Hoi, I think this is of interest to us all. Thanks, GerardM
---------- Forwarded message ---------- From: Torsten Zesch zesch@tk.informatik.tu-darmstadt.de Date: Tue, Apr 29, 2008 at 4:31 PM Subject: [Wiki-research-l] The use of Wiktionary in Natural Language Processing To: wiki-research-l@lists.wikimedia.org
In contrast to Wikipedia, Wiktionary has received little attention by the NLP research community so far.
I know of its use for subjectivity and polarity classification (Chesley et al., 2006), and for diachronic phonology (Bouchard et al., 2007).
Alexandre Bouchard, Percy Liang, Thomas Griffiths, and Dan Klein. 2007. A probabilistic approach to diachronic phonology. In Proceedings of the 2007. In Proceedings of EMNLP-CoNLL, pages 887–896.
Paula Chesley, Bruce Vincent, Li Xu, and Rohini Srihari. 2006. Using verbs and adjectives to automatically classify blog sentiment. In Proceedings of AAAI-CAAW-06, the Spring Symposia on Computational Approaches to Analyzing Weblogs.
If anybody knows of other papers that describe work where Wiktionary has been used in NLP, I would be happy to hear about it.
At UKP Lab, we have recently used Wiktionary as a lexical semantic resource for computing semantic relatedness.
Our main findings are: * Wiktionary offers an astonishing amount of lexical semantic information, but also poses new challenges due to its collaborative construction approach and the resulting occasional instance incompleteness and inconsistency.
* Wiktionary can be used as a substitute for traditional semantic networks like Princeton WordNet for some tasks, for example computing semantic relatedness. Somewhat surprisingly, it outperforms traditional wordnets as well as Wikipedia on this task.

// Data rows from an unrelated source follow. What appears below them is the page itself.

-- ==== Sys2Proof/Machine/Width.lean ====
section
/-! DEFINITION. The width instructions GSPLIT, GFUSE and GCOMPACT (R18 to R24, R172 to R174), the rendezvous of the last
two, and the exchange that completes a GCOMPACT (R21, R62). -/

namespace Sys2Proof.Machine

/-! ### Conditions of the status table (R23) -/

/-- Whether a group holds an engine operation that has not completed, bound to a name or not (R234). -/
def State.futurePending (s : State) (x : Group) : Bool :=
  s.engs.any (fun p => p.2.kind != .xput && p.2.kind != .xget && p.2.wg = x.wg && (s.group p.2.g).base = x.base)

/-- Code 7 of R23: an uncompleted future, or an open or unwaited matrix batch (R267). -/
def State.busyFutures (s : State) (x : Group) : Bool := s.futurePending x || x.batchOpen || !x.batches.isEmpty

/-- Whether a group is a compacting holder or is parked. -/
def Group.compacted (x : Group) : Bool := x.holder.isSome || x.parked.isSome

/-- The width that a WC code names (R139). -/
def widthOf (wc : BitVec 3) : Nat := 8 * 2 ^ wc.toNat

/-- The groups of workgroup `k` that cover lanes of [b, b + n), exited ones included (R20). -/
def State.covering (s : State) (k b n : Nat) : Fmap Group :=
  s.groupsWhere (fun x => x.wg = k && x.status != .terminated && x.base < b + n && b < x.base + x.width)

/-- Whether 2 or 4 groups of equal width cover the block (R23 code 1); for a GCOMPACT (`two`), 2 groups. -/
def State.alignedBlock (s : State) (k b n : Nat) (two : Bool) : Bool :=
  let ps := s.covering k b n
  (ps.length = 2 || (ps.length = 4 && !two)) && ps.all (fun p => p.2.width * ps.length = n) && b + n ≤ (s.wg k).lanes

/-- The code that is decided at issue, without waiting: ALIGN, EXITED or COMPACTED, else 0 (R20, R21). -/
def State.earlyCode (s : State) (k b n : Nat) (two : Bool) : Nat :=
  let ps := s.covering k b n
  if !s.alignedBlock k b n two then 1
  else if ps.any (fun p => p.2.status = .exited) then 2
  else if ps.any (fun p => p.2.compacted) then 13
  else 0

/-- Whether all of a list are the same. -/
def allSame {α : Type} [DecidableEq α] (l : List α) : Bool :=
  match l with
  | [] => true
  | x :: t => t.all (fun y => y = x)

/-- Whether the quadrant gang that a target width needs has a fenced quadrant (R24): the pair named by bit 6 of the base for
width 64, all four for width 128. -/
def gangFenced (fenced : BitVec 4) (target base : Nat) : Bool :=
  if target = 128 then fenced != 0
  else if target = 64 then (if base / 64 % 2 = 0 then fenced &&& 3 else fenced &&& 12) != 0
  else false

/-- The codes that GFUSE and GCOMPACT test alike once every partner has arrived, 3 to 7 (R23). -/
def State.partnerCode (s : State) (ps : List Group) : Nat :=
  if !allSame (ps.map (·.pc)) then 3
  else if !allSame (ps.map (fun x => (x.rdDepth, x.rdPar))) then 4
  else if !allSame (ps.map (·.rstk)) then 5
  else if ps.any (fun x => x.region.isSome) then 6
  else if ps.any s.busyFutures then 7
  else 0

/-- The code of a GFUSE whose last partner has arrived (R20, R23). -/
def State.fuseCode (s : State) (ps : List Group) (c target base : Nat) : Nat :=
  let k := s.partnerCode ps
  if k != 0 then k
  else if gangFenced (s.core c).fenced target base then 8
  else if ps.any (fun x => !x.mstk.isEmpty) then 10
  else if !allSame (ps.map (·.stage)) then 12
  else 0

/-- The lanes of B that move, with the positions of A that receive them (R21): B's active lanes and A's free positions, each
in ascending order. -/
def compactMoves (a b : Group) : List (Nat × Nat) :=
  (lanesOf b.curMask).zip ((List.range a.width).filter (fun l => !a.curMask.getLsbD l))

/-- The reconvergence PC of the top entry. -/
def Group.topRecon (x : Group) : Option Dword := x.mstk.head?.map (·.recon)

/-- The code of a GCOMPACT of groups A and B that have both arrived (R21, R23). -/
def State.compactCode (s : State) (a b : Group) : Nat :=
  let k := s.partnerCode [a, b]
  if k != 0 then k
  else if a.mstk.length != b.mstk.length || a.mstk.isEmpty || a.topRecon != b.topRecon then 10
  else if a.width < countOf a.curMask + countOf b.curMask then 11
  else if a.stage != b.stage then 12
  else 0

/-! ### Rendezvous after a change of width -/

/-- Every waiting partner whose block's coverage has come to break the ALIGN condition leaves with ALIGN (R20). -/
def State.recheckAlign (s : State) (k : Nat) : State :=
  (s.groupsWhere (fun x => x.wg = k && x.status = .live)).foldl
    (fun s p =>
      match p.2.wait with
      | some ⟨.fuse t _, _, _, _⟩ => if s.alignedBlock k (p.2.base / t * t) t false then s else s.leaveRendezvous p.1 1
      | some ⟨.compact _, _, _, _⟩ =>
        if s.alignedBlock k (p.2.base / (2 * p.2.width) * (2 * p.2.width)) (2 * p.2.width) true then s
        else s.leaveRendezvous p.1 1
      | _ => s) s

/-! ### GSPLIT -/

/-- A mask restricted to lanes [lo, lo + n), renumbered from 0. -/
def sliceMask (m : Mask) (lo n : Nat) : Mask := (m >>> lo) &&& fullMask n

/-- The key of a child's quarter, from the parent's (R18): none for a quarter that is not the child's. -/
def childKey (lo n key : Nat) : Option Nat :=
  if lo / 8 ≤ key % 16 && key % 16 < (lo + n) / 8 then some (key - lo / 8) else none

/-- Child `j` of a group split into width `n` (R18, R19). -/
def Group.child (x : Group) (j n : Nat) : Group :=
  let lo := j * n
  { x.dropLatches.nextInterval with
      base := x.base + lo, width := n
      v := x.v.filterMap (fun p => (childKey lo n p.1).map (fun k => (k, p.2)))
      m := Fmap.mapVals (fun _ m => sliceMask m lo n) x.m
      flags := x.flags.filterMap (fun p => if lo ≤ p.1 && p.1 < lo + n then some (p.1 - lo, p.2) else none)
      mstk := x.mstk.map (fun e => { e with mask := sliceMask e.mask lo n })
      hlr := [], hrun := 0 }

/-- A copy of group `g`'s unacknowledged stores for a child, which has them among its earlier accesses (R102). -/
def State.copyStores (s : State) (g child : Nat) : State :=
  (s.stores.filter (fun p => p.2.g = g)).foldl
    (fun s p => { s with stores := Fmap.insert s.stores s.nextId { p.2 with g := child }, nextId := s.nextId + 1 }) s

/-- Group `g` split into children of width `n` (R18, R19): child 0 keeps the number, the others take new ones and are ready from
the next clk on (R31, R33), and each counts once in the core's reader counter. Loads that the parent issued count as child 0's
(DESIGN CHOICE, log 96). -/
def State.split (s : State) (g n : Nat) : State :=
  let x := s.group g
  let k := x.width / n
  let t := (List.range (k - 1)).foldl (fun s j =>
    let id := s.nextId
    ({ s.setGroup id { x.child (j + 1) n with readySince := (s.die (s.dieOf g)).ck.toNat + 1 } with nextId := id + 1 }).copyStores
      g id) s
  let t := t.setGroup g (x.child 0 n)
  let t := if x.rdDepth = 0 then t else t.modCnt (t.coreOf g) x.rdPar (· + (k - 1))
  t.recheckAlign x.wg

/-- The status of a GSPLIT into width `n` (R19). -/
def State.splitCode (s : State) (x : Group) (n : Nat) : Nat :=
  if x.holder.isSome then 13
  else if x.width ≤ n then 9
  else if x.region.isSome then 6
  else if s.busyFutures x then 7
  else 0

/-- GSPLIT (R19, R173): the status is written before the split, and the children copy the updated signature. -/
def execGsplit (f : FmtWd) (s : State) : Out :=
  issue (Instr.info (.gsplit f)) (fun s =>
    let x := s.me
    let n := widthOf f.w
    let code := s.splitCode x n
    withRoom s 0 1
      (let t := (s.putS s.cur f.d.toNat (BitVec.ofNat 32 code)).finish s.cur (Instr.info (.gsplit f)) (x.execMask 0) (nextPc x.pc)
       let t := t.modGroup s.cur (fun y => { y.dropLatches with hlr := [] })
       .left (if code = 0 then t.split s.cur n else t))) s

/-! ### GFUSE -/

/-- The keys of a partner's vector map in the fused group, whose quarters begin at quarter `q0`. -/
def shiftKeys (v : Fmap Slice) (q0 : Nat) : Fmap Slice := v.map (fun p => (p.1 + q0, p.2))

/-- Masks joined: partner j's bits at lanes j × w. -/
def joinMasks (ms : List Mask) (w : Nat) : Mask :=
  match ms with
  | [] => 0
  | m :: t => (m &&& fullMask w) ||| (joinMasks t w <<< w)

/-- Vector maps, flags and traps of partners joined in lane order. -/
def joinV (ps : List Group) (q0 : Nat) : Fmap Slice :=
  match ps with
  | [] => []
  | p :: t => (shiftKeys p.v q0).foldl (fun v e => Fmap.insert v e.1 e.2) (joinV t (q0 + p.width / 8))

def joinFlags (ps : List Group) (l0 : Nat) : Fmap (BitVec 6) :=
  match ps with
  | [] => []
  | p :: t => (p.flags.map (fun e => (e.1 + l0, e.2))) ++ joinFlags t (l0 + p.width)

def joinTraps (ps : List Group) : List Trap :=
  ps.foldl (fun l p => p.pendTraps.foldl (fun l t => if l.contains t then l else l ++ [t]) l) []

/-- The group that partners, in lane order, fuse into (R18): the lowest partner with the others' lanes, in an interval that
none of them has been in, since their shadow records become its own (R127). -/
def fusedGroup (x : Group) (ps : List Group) : Group :=
  { x.dropLatches.nextInterval with
      width := x.width * ps.length
      v := joinV ps 0
      m := (List.range 7).map (fun k => (k + 1, joinMasks (ps.map (fun p => p.mask (k + 1))) x.width))
      flags := joinFlags ps 0
      handler := ps.any (·.handler)
      pendTraps := joinTraps ps
      interval := (ps.map (·.interval)).foldl max 0 + 1
      lastLoad := (ps.map (·.lastLoad)).foldl max 0
      past := ps.foldl (fun m p => joinPast m p.past) []
      hlr := [], hrun := 0 }

/-- What was group `g`'s in flight is group `h`'s, and group `g` is no more. -/
def State.mergeInto (s : State) (g h : Nat) : State :=
  let r := fun x => if x = g then h else x
  { s with
      groups := Fmap.erase s.groups g
      pend := Fmap.mapVals (fun _ p => { p with g := r p.g }) s.pend
      stores := Fmap.mapVals (fun _ p => { p with g := r p.g }) s.stores
      engs := Fmap.mapVals (fun _ p => { p with g := r p.g }) s.engs
      mops := Fmap.mapVals (fun _ p => { p with g := r p.g }) s.mops
      colls := s.colls.map (fun c => { c with here := c.here.map (fun l => { l with g := r l.g }) })
      shadow := Fmap.mapVals (fun _ h' => { h' with g := r h'.g }) s.shadow
      dies := Fmap.mapVals (fun _ d => { d with walkQ := d.walkQ.map (fun q => { q with g := r q.g }) }) s.dies
      cur := r s.cur }

/-- The partners of a complete rendezvous fused (R18, R20): each takes its signature update, the lowest goes on as the fused
group with OK in its destination, and it counts once in the core's reader counter. -/
def State.fuse (s : State) (d : BitVec 6) (ids : List Nat) : State :=
  match ids with
  | [] => s
  | lo :: rest =>
    let x := s.group lo
    let ps := ids.map (fun i => s.group i)
    let t := (ids.foldl State.dropHold s).setGroup lo (fusedGroup x ps)
    let t := rest.foldl (fun s i => s.mergeInto i lo) t
    let t := if x.rdDepth = 0 then t else t.modCnt (t.coreOf lo) x.rdPar (· - rest.length)
    let t := (t.putS lo d.toNat 0).endWait lo
    (t.modGroup lo (fun y => { y with hlr := [] })).recheckAlign x.wg

/-- The groups of workgroup `k` that wait in a GFUSE under another target on lanes of [b, b + n) (R20). -/
def State.otherTargets (s : State) (k b n target : Nat) : List Nat :=
  Fmap.keys (s.groupsWhere (fun x => x.wg = k && x.status = .live &&
    (match x.wait with
     | some ⟨.fuse t _, _, _, _⟩ => t != target && x.base / t * t < b + n && b < x.base / t * t + t
     | _ => false)))

/-- GFUSE (R20, R23, R173). A group that waits holds the entry of its status (R62). -/
def gfuseBody (n : Info) (f : FmtWd) (s : State) : Body :=
  let x := s.me
  let target := widthOf f.w
  let b := x.base / target * target
  let early := s.earlyCode x.wg b target false
  let clash := s.otherTargets x.wg b target target
  let t := s.waits n (.fuse target f.d)
  withRoom s 0 1
    (if early != 0 then .left (t.leaveRendezvous s.cur early)
     else if !clash.isEmpty then .left ((s.cur :: clash).foldl (fun s g => s.leaveRendezvous g 9) t)
     else
      let ps := t.covering x.wg b target
      if ps.all (fun p => match p.2.wait with | some ⟨.fuse u _, _, _, _⟩ => u = target | _ => false) then
        let code := t.fuseCode (Fmap.vals ps) (t.coreOf s.cur) target b
        let ids := Fmap.keys ps
        let order := (List.range ps.length).filterMap (fun j => ids.find? (fun i => (t.group i).base = b + j * x.width))
        .left (if code != 0 then order.foldl (fun s g => s.leaveRendezvous g code) t else t.fuse f.d order)
      else .left (t.takeHold s.cur))

/-- GFUSE (R20). -/
def execGfuse (f : FmtWd) (s : State) : Out := issue (Instr.info (.gfuse f)) (gfuseBody (Instr.info (.gfuse f)) f) s

/-! ### GCOMPACT -/

/-- The sibling of a group: the other group that covers its block of twice its width. -/
def State.sibling (s : State) (g : Nat) : Option Nat :=
  let x := s.group g
  let b := x.base / (2 * x.width) * (2 * x.width)
  ((s.covering x.wg b (2 * x.width)).find? (fun p => p.1 != g)).map (·.1)

/-- Whether a group waits in a GCOMPACT. -/
def Group.inCompact (x : Group) : Bool :=
  match x.wait with
  | some ⟨.compact _, _, _, _⟩ => x.status = .live
  | _ => false

/-- GCOMPACT (R21): the group waits for its sibling; once both have arrived and a check fails, both go on with its code. A
GCOMPACT that passes every check completes by the exchange. -/
def gcompactBody (n : Info) (f : FmtWd0) (s : State) : Body :=
  let x := s.me
  let b := x.base / (2 * x.width) * (2 * x.width)
  let early := s.earlyCode x.wg b (2 * x.width) true
  let t := s.waits n (.compact f.d)
  withRoom s 0 1
    (if early != 0 then .left (t.leaveRendezvous s.cur early)
     else match t.sibling s.cur with
      | some y =>
        if (t.group y).inCompact then
          let a := if x.base = b then s.cur else y
          let c := if x.base = b then y else s.cur
          let code := t.compactCode (t.group a) (t.group c)
          .left (if code != 0 then (t.leaveRendezvous a code).leaveRendezvous c code else t.takeHold s.cur)
        else .left (t.takeHold s.cur)
      | none => .left (t.takeHold s.cur))

/-- GCOMPACT (R21). -/
def execGcompact (f : FmtWd0) (s : State) : Out :=
  issue (Instr.info (.gcompact f)) (gcompactBody (Instr.info (.gcompact f)) f) s

/-- Whether a load or atomic that a group issued into a vector register has not landed (R173). -/
def State.vectorLoadsOut (s : State) (g : Nat) : Bool :=
  s.pend.any (fun p => p.2.g = g && (p.2.kind = .load || p.2.kind = .atomic) && !p.2.slices.isEmpty)

/-- The exchange of a GCOMPACT of A (the lower half) and B (R21): lanes move, A becomes the holder with the moved bits in its
top mask, B is parked, and both have OK as their status, B's before it parks. -/
def State.compact (s : State) (a b : Nat) : State :=
  let x := s.group a
  let y := s.group b
  let moves := compactMoves x y
  let t := (s.exchange a b moves).modGroup a (fun z =>
    { z.setTop (x.curMask ||| maskOf (moves.map (·.2))) with holder := some ⟨x.mstk.length, b, moves⟩ })
  let t := (t.leaveRendezvous a 0).leaveRendezvous b 0
  let t := t.modGroup a Group.nextInterval
  let t := t.modGroup b (fun z => { z.nextInterval with parked := some a })
  t.resolveRendezvous x.wg x.base (2 * x.width) 13

/-- COMPACTION_EXCHANGE (R21, R62): a GCOMPACT whose two groups have arrived completes once their loads and atomics into
vector registers have landed and every slice it needs can be allocated at once. -/
def execCompactionExchange (g : Nat) (s : State) : Out :=
  match s.sibling g with
  | none => .next s
  | some b =>
    let x := s.group g
    let y := s.group b
    if !(x.inCompact && y.inCompact && x.base < y.base && (s.wg x.wg).state = .resident && s.compactCode x y = 0) then .next s
    else if s.vectorLoadsOut g || s.vectorLoadsOut b || s.matrixBusy g || s.matrixBusy b then .next s
    else if !s.room x.wg (s.exchangeNeed g b (compactMoves x y)) 0 then .next s
    else .next (s.compact g b)

end Sys2Proof.Machine
end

Some recent publications devoted to this issue are:
Zesch, T.; Mueller, C. & Gurevych, I. Extracting Lexical Semantic Knowledge from Wikipedia and Wiktionary. In Proceedings of the Conference on Language Resources and Evaluation (LREC), 2008
Abstract: Recently, collaboratively constructed resources such as Wikipedia and Wiktionary have been discovered as valuable lexical semantic knowledge bases with a high potential in diverse Natural Language Processing (NLP) tasks. Collaborative knowledge bases however significantly differ from traditional linguistic knowledge bases in various respects, and this constitutes both an asset and an impediment for research in NLP. This paper addresses one such major impediment, namely the lack of suitable programmatic access mechanisms to the knowledge stored in these large semantic knowledge bases. We present two application programming interfaces for Wikipedia and Wiktionary which are especially designed for mining the rich lexical semantic information dispersed in the knowledge bases, and provide efficient and structured access to the available knowledge. As we believe them to be of general interest to the NLP community, we have made them freely available for research purposes.
and
Zesch, T.; Mueller, C. & Gurevych, I. Using Wiktionary for Computing Semantic Relatedness. In Proceedings of AAAI, 2008
Abstract:
We introduce Wiktionary as an emerging lexical semantic resource that can be used as a substitute for expert-made resources in AI applications. We evaluate Wiktionary on the pervasive task of computing semantic relatedness for English and German by means of correlation with human rankings and solving word choice problems. For the first time, we apply a concept vector based measure to a set of different concept representations like Wiktionary pseudo glosses, the first paragraph of Wikipedia articles, English WordNet glosses, and GermaNet pseudo glosses. We show that: (i) Wiktionary is the best lexical semantic resource in the ranking task and performs comparably to other resources in the word choice task, and (ii) the concept vector based approach yields the best results on all datasets in both evaluations.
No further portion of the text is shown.